In the entries that follow, the first line to write out is the one containing "issued, and an", and the last is the one containing "image of a HOST". Reproduce that stretch exactly, with nothing before or after it.

• **Records supplied**:
* * *
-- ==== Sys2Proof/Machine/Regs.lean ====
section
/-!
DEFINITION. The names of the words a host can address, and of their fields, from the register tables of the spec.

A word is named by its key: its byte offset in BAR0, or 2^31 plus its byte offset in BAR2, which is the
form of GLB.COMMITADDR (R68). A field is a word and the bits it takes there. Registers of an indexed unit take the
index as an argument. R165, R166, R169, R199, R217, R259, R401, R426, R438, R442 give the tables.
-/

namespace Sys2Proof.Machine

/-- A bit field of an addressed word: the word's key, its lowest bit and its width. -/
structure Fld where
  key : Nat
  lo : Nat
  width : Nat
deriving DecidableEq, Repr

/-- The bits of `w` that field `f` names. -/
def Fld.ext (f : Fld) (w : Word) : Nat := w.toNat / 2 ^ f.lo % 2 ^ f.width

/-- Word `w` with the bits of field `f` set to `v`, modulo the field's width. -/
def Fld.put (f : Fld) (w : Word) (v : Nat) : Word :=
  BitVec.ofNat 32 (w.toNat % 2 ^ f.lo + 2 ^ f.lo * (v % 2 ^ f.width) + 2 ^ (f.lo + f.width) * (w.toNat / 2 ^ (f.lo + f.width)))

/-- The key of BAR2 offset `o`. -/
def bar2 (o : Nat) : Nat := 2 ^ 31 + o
* * *
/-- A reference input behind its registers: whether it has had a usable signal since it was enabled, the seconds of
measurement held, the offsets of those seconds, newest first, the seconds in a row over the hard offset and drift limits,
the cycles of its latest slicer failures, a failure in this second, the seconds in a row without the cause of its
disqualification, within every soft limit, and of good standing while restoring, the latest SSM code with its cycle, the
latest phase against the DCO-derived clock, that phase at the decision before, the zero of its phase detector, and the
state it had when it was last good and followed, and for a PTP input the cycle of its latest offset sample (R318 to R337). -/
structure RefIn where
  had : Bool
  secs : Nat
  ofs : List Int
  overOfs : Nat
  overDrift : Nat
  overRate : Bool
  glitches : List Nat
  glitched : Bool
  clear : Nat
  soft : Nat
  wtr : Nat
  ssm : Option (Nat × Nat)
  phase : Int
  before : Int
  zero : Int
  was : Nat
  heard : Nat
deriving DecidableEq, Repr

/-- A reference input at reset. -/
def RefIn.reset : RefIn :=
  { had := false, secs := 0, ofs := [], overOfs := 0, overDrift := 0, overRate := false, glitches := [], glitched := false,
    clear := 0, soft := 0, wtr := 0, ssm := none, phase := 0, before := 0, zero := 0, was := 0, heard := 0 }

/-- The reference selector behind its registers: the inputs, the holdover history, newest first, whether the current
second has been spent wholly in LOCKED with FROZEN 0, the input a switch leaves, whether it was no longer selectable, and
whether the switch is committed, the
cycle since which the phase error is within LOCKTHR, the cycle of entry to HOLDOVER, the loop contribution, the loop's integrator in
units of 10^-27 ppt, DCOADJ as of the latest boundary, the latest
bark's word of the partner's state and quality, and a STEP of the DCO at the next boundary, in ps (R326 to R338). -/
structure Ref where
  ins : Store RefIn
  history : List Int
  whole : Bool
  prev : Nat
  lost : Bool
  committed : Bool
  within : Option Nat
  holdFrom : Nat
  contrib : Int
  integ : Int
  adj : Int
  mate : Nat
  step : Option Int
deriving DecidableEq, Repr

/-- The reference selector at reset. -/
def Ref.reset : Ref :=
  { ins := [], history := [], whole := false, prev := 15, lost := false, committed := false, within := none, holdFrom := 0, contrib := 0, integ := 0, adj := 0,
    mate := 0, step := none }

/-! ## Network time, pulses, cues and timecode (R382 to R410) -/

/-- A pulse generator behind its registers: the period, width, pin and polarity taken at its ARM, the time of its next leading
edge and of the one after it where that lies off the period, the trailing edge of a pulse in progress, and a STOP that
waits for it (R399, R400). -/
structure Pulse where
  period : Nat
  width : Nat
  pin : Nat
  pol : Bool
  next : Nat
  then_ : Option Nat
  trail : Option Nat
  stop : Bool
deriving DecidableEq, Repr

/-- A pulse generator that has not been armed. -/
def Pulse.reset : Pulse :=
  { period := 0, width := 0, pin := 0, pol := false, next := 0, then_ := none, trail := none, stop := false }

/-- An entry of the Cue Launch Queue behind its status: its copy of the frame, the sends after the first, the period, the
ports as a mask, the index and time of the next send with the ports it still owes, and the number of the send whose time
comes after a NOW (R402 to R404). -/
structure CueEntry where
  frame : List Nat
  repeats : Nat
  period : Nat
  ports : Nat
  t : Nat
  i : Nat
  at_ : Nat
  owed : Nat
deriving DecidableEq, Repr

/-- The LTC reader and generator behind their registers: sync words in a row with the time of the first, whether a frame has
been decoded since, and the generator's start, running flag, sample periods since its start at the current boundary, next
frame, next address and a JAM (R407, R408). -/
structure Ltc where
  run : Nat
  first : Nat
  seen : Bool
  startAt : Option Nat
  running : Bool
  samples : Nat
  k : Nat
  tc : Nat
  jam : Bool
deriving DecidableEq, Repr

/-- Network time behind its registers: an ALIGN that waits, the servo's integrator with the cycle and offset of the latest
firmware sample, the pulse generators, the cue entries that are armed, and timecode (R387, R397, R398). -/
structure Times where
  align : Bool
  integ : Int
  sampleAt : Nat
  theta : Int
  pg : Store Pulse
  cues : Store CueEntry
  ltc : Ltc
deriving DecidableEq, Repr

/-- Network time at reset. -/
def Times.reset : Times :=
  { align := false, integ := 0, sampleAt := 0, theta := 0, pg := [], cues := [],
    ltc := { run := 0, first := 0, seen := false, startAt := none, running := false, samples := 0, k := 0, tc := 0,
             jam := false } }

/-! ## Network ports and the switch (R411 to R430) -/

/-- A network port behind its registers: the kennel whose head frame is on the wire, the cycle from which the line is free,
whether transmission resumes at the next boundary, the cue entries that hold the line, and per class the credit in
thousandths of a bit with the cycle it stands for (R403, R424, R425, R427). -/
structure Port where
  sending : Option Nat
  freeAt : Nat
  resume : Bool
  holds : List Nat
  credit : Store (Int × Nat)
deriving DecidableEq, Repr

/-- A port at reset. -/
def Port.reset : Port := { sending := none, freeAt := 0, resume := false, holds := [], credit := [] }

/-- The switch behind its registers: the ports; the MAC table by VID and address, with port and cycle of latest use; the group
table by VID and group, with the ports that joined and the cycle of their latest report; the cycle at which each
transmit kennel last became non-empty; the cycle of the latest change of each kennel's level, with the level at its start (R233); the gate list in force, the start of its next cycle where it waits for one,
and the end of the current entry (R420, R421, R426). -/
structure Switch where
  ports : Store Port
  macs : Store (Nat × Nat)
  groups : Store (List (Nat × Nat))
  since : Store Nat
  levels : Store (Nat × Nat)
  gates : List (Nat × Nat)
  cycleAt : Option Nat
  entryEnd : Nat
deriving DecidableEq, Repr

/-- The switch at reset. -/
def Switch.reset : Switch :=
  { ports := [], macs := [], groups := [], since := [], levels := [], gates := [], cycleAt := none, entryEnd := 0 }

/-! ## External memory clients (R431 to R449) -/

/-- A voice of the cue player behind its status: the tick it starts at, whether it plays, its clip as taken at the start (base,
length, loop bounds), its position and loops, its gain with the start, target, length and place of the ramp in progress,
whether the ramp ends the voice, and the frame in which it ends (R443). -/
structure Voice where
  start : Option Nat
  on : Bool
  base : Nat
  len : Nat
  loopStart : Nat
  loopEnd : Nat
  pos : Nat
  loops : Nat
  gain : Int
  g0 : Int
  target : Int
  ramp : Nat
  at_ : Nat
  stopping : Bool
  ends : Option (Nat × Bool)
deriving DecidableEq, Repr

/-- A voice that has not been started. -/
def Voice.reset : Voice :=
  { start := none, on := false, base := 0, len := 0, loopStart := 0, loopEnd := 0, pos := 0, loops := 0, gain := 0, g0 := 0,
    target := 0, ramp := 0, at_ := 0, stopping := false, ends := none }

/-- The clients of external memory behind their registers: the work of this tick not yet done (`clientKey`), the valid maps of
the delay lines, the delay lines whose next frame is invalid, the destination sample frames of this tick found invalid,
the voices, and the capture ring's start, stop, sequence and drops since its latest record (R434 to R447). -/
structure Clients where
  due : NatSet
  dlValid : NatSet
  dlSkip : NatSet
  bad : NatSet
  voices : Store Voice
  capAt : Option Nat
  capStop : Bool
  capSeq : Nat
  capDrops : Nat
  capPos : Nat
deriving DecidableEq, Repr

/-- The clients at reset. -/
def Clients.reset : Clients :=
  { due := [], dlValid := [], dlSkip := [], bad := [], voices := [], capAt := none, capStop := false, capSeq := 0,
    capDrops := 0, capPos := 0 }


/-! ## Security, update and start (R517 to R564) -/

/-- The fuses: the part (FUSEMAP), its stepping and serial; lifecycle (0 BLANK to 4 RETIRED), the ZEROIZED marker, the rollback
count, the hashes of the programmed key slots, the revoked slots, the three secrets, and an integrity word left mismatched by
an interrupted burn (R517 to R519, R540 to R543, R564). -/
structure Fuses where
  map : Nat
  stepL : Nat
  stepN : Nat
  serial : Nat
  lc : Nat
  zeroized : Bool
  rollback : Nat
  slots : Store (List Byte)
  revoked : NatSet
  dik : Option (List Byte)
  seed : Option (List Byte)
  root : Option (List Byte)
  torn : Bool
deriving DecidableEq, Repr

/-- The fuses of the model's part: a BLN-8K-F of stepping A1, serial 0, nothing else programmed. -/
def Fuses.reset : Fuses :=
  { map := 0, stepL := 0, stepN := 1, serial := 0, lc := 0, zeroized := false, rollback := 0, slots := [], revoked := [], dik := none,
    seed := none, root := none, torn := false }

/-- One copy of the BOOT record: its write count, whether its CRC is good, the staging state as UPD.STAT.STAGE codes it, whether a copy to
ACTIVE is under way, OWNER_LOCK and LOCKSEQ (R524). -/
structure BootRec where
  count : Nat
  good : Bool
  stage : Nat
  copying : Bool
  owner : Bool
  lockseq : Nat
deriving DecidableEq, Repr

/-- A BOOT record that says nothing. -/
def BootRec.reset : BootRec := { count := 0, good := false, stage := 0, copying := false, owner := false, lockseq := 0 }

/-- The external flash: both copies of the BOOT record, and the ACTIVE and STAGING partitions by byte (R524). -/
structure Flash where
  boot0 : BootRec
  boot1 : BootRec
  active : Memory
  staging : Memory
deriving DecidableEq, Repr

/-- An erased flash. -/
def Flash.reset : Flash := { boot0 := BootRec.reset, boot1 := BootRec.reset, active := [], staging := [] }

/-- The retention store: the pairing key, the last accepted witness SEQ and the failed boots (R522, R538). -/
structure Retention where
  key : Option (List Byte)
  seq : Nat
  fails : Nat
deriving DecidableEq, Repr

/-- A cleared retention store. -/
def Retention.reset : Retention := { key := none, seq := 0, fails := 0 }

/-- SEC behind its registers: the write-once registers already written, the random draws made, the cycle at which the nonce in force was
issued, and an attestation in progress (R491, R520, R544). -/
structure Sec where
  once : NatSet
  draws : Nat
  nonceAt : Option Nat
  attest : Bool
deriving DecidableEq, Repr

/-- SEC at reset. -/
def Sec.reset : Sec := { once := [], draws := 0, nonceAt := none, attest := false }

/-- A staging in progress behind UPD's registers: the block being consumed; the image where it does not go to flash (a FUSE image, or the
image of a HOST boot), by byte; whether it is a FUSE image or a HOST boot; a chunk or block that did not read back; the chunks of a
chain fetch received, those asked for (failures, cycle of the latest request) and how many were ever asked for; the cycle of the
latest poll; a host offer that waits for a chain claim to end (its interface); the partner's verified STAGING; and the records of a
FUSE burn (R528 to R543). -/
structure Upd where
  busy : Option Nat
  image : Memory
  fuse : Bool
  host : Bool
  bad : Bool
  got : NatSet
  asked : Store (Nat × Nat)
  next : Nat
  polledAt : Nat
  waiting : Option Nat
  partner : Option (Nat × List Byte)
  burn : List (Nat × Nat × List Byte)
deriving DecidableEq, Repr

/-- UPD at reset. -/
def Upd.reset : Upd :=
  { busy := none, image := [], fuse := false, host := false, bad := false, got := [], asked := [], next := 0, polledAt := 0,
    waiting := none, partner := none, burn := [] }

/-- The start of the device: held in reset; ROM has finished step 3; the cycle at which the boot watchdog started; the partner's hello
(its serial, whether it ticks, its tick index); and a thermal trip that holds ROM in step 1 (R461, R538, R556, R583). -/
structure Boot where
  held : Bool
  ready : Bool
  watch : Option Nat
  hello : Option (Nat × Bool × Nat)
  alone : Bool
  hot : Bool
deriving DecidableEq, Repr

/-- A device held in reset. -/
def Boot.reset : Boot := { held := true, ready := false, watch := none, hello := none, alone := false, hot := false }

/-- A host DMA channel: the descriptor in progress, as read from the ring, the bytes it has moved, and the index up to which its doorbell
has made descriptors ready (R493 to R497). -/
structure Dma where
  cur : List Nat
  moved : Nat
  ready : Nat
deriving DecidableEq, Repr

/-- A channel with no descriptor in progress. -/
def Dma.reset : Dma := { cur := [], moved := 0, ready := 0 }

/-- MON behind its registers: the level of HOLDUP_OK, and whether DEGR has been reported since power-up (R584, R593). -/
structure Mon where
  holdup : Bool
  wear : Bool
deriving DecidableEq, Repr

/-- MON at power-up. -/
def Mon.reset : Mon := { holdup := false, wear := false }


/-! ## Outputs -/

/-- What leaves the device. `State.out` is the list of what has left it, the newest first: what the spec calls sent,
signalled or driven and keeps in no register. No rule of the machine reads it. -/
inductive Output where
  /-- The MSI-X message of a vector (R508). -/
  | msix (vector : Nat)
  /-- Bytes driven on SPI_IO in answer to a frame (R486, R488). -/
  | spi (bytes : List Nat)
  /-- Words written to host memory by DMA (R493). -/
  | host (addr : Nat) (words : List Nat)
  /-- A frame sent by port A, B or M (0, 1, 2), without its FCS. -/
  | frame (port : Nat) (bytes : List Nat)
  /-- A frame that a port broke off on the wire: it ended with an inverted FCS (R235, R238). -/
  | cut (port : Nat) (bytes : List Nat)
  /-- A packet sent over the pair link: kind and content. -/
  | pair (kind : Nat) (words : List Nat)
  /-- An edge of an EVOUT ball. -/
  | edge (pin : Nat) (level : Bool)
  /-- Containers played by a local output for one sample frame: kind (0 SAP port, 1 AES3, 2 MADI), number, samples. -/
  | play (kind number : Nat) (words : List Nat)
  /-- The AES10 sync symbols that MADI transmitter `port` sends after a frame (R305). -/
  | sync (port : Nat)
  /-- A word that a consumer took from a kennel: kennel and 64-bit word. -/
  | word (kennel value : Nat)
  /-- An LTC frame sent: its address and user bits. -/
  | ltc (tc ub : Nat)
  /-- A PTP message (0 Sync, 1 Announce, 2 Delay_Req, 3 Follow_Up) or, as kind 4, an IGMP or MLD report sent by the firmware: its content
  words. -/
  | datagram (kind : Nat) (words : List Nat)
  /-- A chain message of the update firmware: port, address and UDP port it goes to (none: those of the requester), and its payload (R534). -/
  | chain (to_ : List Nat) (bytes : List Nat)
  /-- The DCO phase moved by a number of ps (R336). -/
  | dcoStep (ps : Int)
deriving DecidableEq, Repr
* * *
• **Exercise output**:
issued, and an attestation in progress (R491, R520, R544). -/
structure Sec where
  once : NatSet
  draws : Nat
  nonceAt : Option Nat
  attest : Bool
deriving DecidableEq, Repr

/-- SEC at reset. -/
def Sec.reset : Sec := { once := [], draws := 0, nonceAt := none, attest := false }

/-- A staging in progress behind UPD's registers: the block being consumed; the image where it does not go to flash (a FUSE image, or the
image of a HOST boot), by byte; whether it is a FUSE image or a HOST boot; a chunk or block that did not read back; the chunks of a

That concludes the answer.